Kaiju: Fast and sensitive taxonomic classification for metagenomics

Fast and sensitive taxonomic classification for metagenomics

About Kaiju

Kaiju is a program for fast and sensitive taxonomic classification of high-throughput sequencing reads from metagenomic whole genome sequencing or metatranscriptomics experiments.

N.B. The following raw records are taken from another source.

/-- One request to core `j`'s Reservoir for sectors of a line (R224 to R226). A gather request (`gather`) counts in the core's
counter, and has a hint where `ahead`, the distance to the stream's next request for the line, is known (R225). Fills and
write-backs of lines count in `miss`. -/
def K.rsvRequest (j line : Nat) (s0 s1 wr : Bool) (tag : Nat) (gather : Bool) (ahead : Option Nat) : K Unit := do
  let c ← K.chan
  let k := coreMem c j
  let req := k.rsvReq + b2n gather
  let set := line % 2048
  let hintAt := ahead.map (req + ·)
  let aged := k.rsv.map fun l => if l.line % 2048 == set then { l with age := min (l.age + 1) 15 } else l
  let touch := fun (l : RsvLine) =>
    { l with v0 := l.v0 || s0, v1 := l.v1 || s1, d0 := l.d0 || (wr && s0), d1 := l.d1 || (wr && s1), hint := hintAt, age := 0 }
  match aged.find? (·.line == line) with
  | some l =>
    let fills := b2n (s0 && !l.v0) + b2n (s1 && !l.v1)
    K.mod fun c => c.modCore j fun k => { k with rsvReq := req, rsv := aged.map fun x => if x.line == line then touch x else x }
    if fills == 0 then K.bump .rsvHits 1
    else
      K.bump .rsvMisses fills
      K.bump .perfHbmRd (64 * fills)
      modify fun s => { s with miss := s.miss + 1 }
  | none =>
    let inSet := aged.filter fun l => l.line % 2048 == set
    let fills := b2n s0 + b2n s1
    let (way, rest, wb, carry) :=
      match (List.range 16).find? fun w => !(inSet.any (·.way == w)) with
      | some w => (w, aged, 0, [])
      | none => match rsvVictim req inSet with
        | some v => (v.way, aged.filter (·.line != v.line), b2n v.d0 + b2n v.d1, v.carries)
        | none => (0, aged, 0, [])
    let new := touch { line := line, way := way, tag := tag, hint := none, age := 0, v0 := false, v1 := false, d0 := false, d1 := false,
                       bad0 := false, bad1 := false }
    K.mod fun c => c.modCore j fun k => { k with rsvReq := req, rsv := rest ++ [new] }
    K.poisonHbm j carry
    K.bump .rsvMisses fills
    K.bump .perfHbmRd (64 * fills)
    K.bump .rsvWritebacks wb
    K.bump .perfHbmWr (64 * wb)
    modify fun s => { s with miss := s.miss + 1 + (if wb > 0 then 1 else 0) }

/-- Dirty sectors are written back before the stroke completes; each line written back counts as one miss (R226). -/
def K.rsvFlush (j : Nat) : K Unit := do
  let k := coreMem (← K.chan) j
  let dirty := k.rsv.filter fun l => l.d0 || l.d1
  let n := dirty.foldl (fun a l => a + b2n l.d0 + b2n l.d1) 0
  K.mod fun c => c.modCore j fun k => { k with rsv := k.rsv.map fun l => { l with d0 := false, d1 := false } }
  K.bump .rsvWritebacks n
  K.bump .perfHbmWr (64 * n)
  for l in dirty do
    K.poisonHbm j l.carries
    K.mod (Channel.invalidate (128 * l.line) 128 (some j))
  modify fun s => { s with miss := s.miss + dirty.length }
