def f8 : Word := F32.ofNat 8
/-- One entry of a camera's table: intrinsics fx fy cx cy k1..k4, extrinsic pose of seven. DEDUCED (log 13): the inverse pose is the
transpose applied to p − t, the powers are r2·r2, r4·r2 and r4·r4, and U and V round ties to even, none of which R143 states. -/
def viewEntry (cam : CameraRec) (intr extr : List Word) (px py pz : Word) : Nat :=
  let m := quatMatrix (extr.getD 0 0) (extr.getD 1 0) (extr.getD 2 0) (extr.getD 3 0)
  let g := fun i => m.getD i 0
  let t := fun i => extr.getD (4 + i) 0
  let d0 := F32.sub px (t 0)
  let d1 := F32.sub py (t 1)
  let d2 := F32.sub pz (t 2)
  -- the inverse pose: the transpose of the matrix
  let ax := fun i => F32.add (F32.add (F32.mul (g i) d0) (F32.mul (g (3 + i)) d1)) (F32.mul (g (6 + i)) d2)
  let x := F32.div (ax 0) (ax 2)
  let y := F32.div (ax 1) (ax 2)
  let k := fun i => intr.getD (4 + i) 0
  let r2 := F32.add (F32.mul x x) (F32.mul y y)
  let r4 := F32.mul r2 r2
  let r6 := F32.mul r4 r2
  let r8 := F32.mul r4 r4
  let gg := F32.add (F32.add (F32.add (F32.add F32.one (F32.mul (k 0) r2)) (F32.mul (k 1) r4)) (F32.mul (k 2) r6)) (F32.mul (k 3) r8)
  let uu := F32.add (F32.mul (F32.mul (intr.getD 0 0) x) gg) (intr.getD 2 0)
  let vv := F32.add (F32.mul (F32.mul (intr.getD 1 0) y) gg) (intr.getD 3 0)
  let tenth := F32.ofRat false 1 10
  let valid := F32.lt tenth (ax 2) && F32.le 0 uu && F32.lt uu (F32.ofInt ((cam.width : Int) - 1)) && F32.le 0 vv
    && F32.lt vv (F32.ofInt ((cam.height : Int) - 1))
  let enc := fun (w : Word) =>
    let n := roundInt (F32.mul f8 w)
    if F32.isFinite w && decide (0 ≤ n) && decide (n < 65536) then n.toNat else Config.viewCoord w % 65536
  enc uu + 65536 * enc vv + (if valid then 2 ^ 32 else 0)

/-- VIEW_BUILD writes the inactive copy of each camera whose active copy is stale; activation is at completion. -/
def K.viewBuild (cores : List Nat) : K Unit := do
  let c ← K.chan
  match c.img.front with
  | none => pure ()
  | some f =>
    let own ← K.owners cores
    for (cam, i) in f.cameras.zipIdx do
      match c.front.cams[i]? with
      | none => pure ()
      | some cc =>
        if cc.genActive != cc.gen then
          let base := if cc.active == 0 then cam.copy1 else cam.copy0
          let entries := (cam.heights).flatMap fun h => (List.range f.bevH).flatMap fun row => (List.range f.bevW).map fun col =>
            viewEntry cam cc.intr cc.extr (bevCentre f col row 0) (bevCentre f col row 1) h
          K.writeLines own base (entries.flatMap fun e => leBytes 8 e)
/-- On completion the rebuilt copies become active (R144). -/
def Channel.viewActivate (c : Channel) : Channel :=
  { c with front := { c.front with cams := c.front.cams.map fun cc =>
      if cc.genActive != cc.gen then { cc with active := 1 - cc.active, genOther := cc.genActive, genActive := cc.gen } else cc } }
/-- CELL_INSERT completes: the front-end registers show its frame (R127). -/
def Channel.insertDone (c : Channel) : Channel :=
  { c with
    front := { c.front with insDone := true, points := c.front.wPoints, cells := c.front.wCells, sweeps := c.front.wSweeps,
                            status := c.front.working }
    ctr := setAt c.ctr Ctr.frontMisses.ctorIdx (min c.front.wMisses (2 ^ 32 - 1)) }

end Sys2Proof.Machine
end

Each sequencing read is assigned to a taxon in the NCBI taxonomy by comparing it to a reference protein database containing microbial and viral protein sequences. By using protein-level classification, Kaiju achieves a higher sensitivity compared with methods based on nucleotide comparison.

Several reference protein databases can be used, such as complete genomes from NCBI RefSeq or the microbial subset of the NCBI BLAST non-redundant protein database nr, optionally also including fungi and microbial eukaryotes.

Reads are translated into amino acid sequences, which are then searched in the database using a modified backward search on a memory-efficient implementation of the Burrows-Wheeler transform by finding maximum exact matches (MEMs), optionally allowing mismatches.

Kaiju can also be used for querying any custom protein database without taxonomic classification, using either protein or nucleotide queries.

Kaiju is described in Menzel, P. et al. (2016) Fast and sensitive taxonomic classification for metagenomics with Kaiju. Nat. Commun. 7:11257 (open access).

Pre-built kaiju indexes for various reference databases can also be downloaded.

Download

The latest version of Kaiju's source code can be downloaded from GitHub either as compressed archive or by cloning the repository via git:

git clone https://github.com/bioinformatics-centre/kaiju.git

Please refer to the README file for installation and usage instructions.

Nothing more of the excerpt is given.